/-- A handle becomes free and its GEN increases by one modulo 4 (R119, R120). -/
def State.freeHandle (s : State) (h : HandleId) : State :=
  match s.live? h with
  | none => s
  | some _ =>
    let g := (hGen h + 1) % 4
    let gens := if g = 0 then tdel s.hnd.gens (hIndex h) else tset s.hnd.gens (hIndex h) (word g)
    if isEj h then { s with hnd := { s.hnd with ej := s.hnd.ej.release h, gens } }
    else { s with hnd := { s.hnd with rs := s.hnd.rs.release h, gens } }

/-- The three fixed words of a completion (R124). -/
def State.complWords (s : State) (st : Status) (h : Nat) (detail opc kind result : Nat) : List Word :=
  [fields [(47, 40, st.num), (39, 24, h), (23, 0, detail)], s.nowWord,
    fields [(47, 40, opc), (39, 32, kind), (31, 0, result)]]

/-- A handle's final status is fixed: it retires and its completion record is queued (R119, R124, R125). -/
def State.complete (s : State) (h : HandleId) (st : Status) (detail result : Nat) (more : List Word) : State :=
  match s.live? h with
  | none => s
  | some l =>
    if l.st == .retiring then s else
    let s := s.modLive h fun l => { l with st := .retiring, final := some st }
    let words := s.complWords st h.toNat detail l.opc.toNat 0 result ++ more
    { s with hnd := { s.hnd with queue := s.hnd.queue ++
      [{ dst := l.dst, handle := some h, tag := BitVec.ofNat 14 (hIndex h), words }] } }

/-- A status is counted in the running summary interval (R127, R129). -/
def State.tally (s : State) (code n : Nat) : State :=
  if s.mode = 2 then
    let c := (tget s.hnd.counts code).getD 0
    { s with hnd := { s.hnd with counts := tset s.hnd.counts code (c + word n), sumAny := true } }
  else s

/-- The running summary interval closes with its record, and the next starts (R128, R129). -/
def State.closeSummary (s : State) : State :=
  let ws := s.hnd.counts.map fun (c, n) => fields [(47, 40, c), (39, 0, n.toNat)]
  let words := s.complWords .ok 0 ws.length 0x20 1 (s.clk - s.hnd.sumFrom) ++ ws
  { s with hnd := { s.hnd with
      counts := [], sumFrom := s.clk, sumAny := false,
      queue := s.hnd.queue ++ [{ dst := 0, handle := none, tag := 0, words }] } }

/-! ### Packets -/

/-- A header word (R107). -/
def mkHeader (dst src : Addr) (opc : Nat) (tag : BitVec 14) (len : Nat) (reply noreply urgent : Bool) : Word :=
  fields [(47, 42, dst.toNat), (41, 36, src.toNat), (35, 28, opc), (27, 14, tag.toNat), (13, 6, len), (5, 5, b2n reply),
    (1, 1, b2n noreply), (0, 0, b2n urgent)]

/-- Words leave the receive buffer of a port (R80, R81). -/
def State.freeRx (s : State) (p : Side) (urgent : Bool) (n : Nat) : State :=
  s.modPort p fun q => q.modLane urgent fun l =>
    { l with freed := l.freed + BitVec.ofNat 12 n, buffered := l.buffered - n }

/-- The packet of a detection record waits in the other port, with its words in the receive buffer (R81). -/
def TxPacket.carries (t : TxPacket) (r : NibRec) : Bool :=
  match t.detect with
  | some (a, z) => decide (a ≤ r.no) && decide (r.no < z) && t.holds != 0
  | none => false

/-- The words of a record pass between its packet, which holds them while it waits in the other port, and the record, for
which a full queue keeps them: a word is free when both have let it go (R80, R81, R219). `take` has the record keep them. -/
def State.recordWords (s : State) (r : NibRec) (take : Bool) : State :=
  let o := otherSide r.port
  if (s.port o).bulk.stored.any fun t => t.carries r then
    s.modPort o fun q => q.modLane false fun l => { l with
      stored := mapIf (fun t => t.carries r) (fun t => { t with holds := if take then t.holds - 3 else t.holds + 3 }) l.stored }
  else if take then
    s.modPort r.port fun q => q.modLane false fun l => { l with freed := l.freed - 3, buffered := l.buffered + 3 }
  else s.freeRx r.port false 3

(Problem details): Only the lines from the beginning of the material to the line containing "if isEj h then" should be echoed, verbatim and in full.

(Response):
/-- A handle becomes free and its GEN increases by one modulo 4 (R119, R120). -/
def State.freeHandle (s : State) (h : HandleId) : State :=
  match s.live? h with
  | none => s
  | some _ =>
    let g := (hGen h + 1) % 4
    let gens := if g = 0 then tdel s.hnd.gens (hIndex h) else tset s.hnd.gens (hIndex h) (word g)
    if isEj h then { s with hnd := { s.hnd with ej := s.hnd.ej.release h, gens } }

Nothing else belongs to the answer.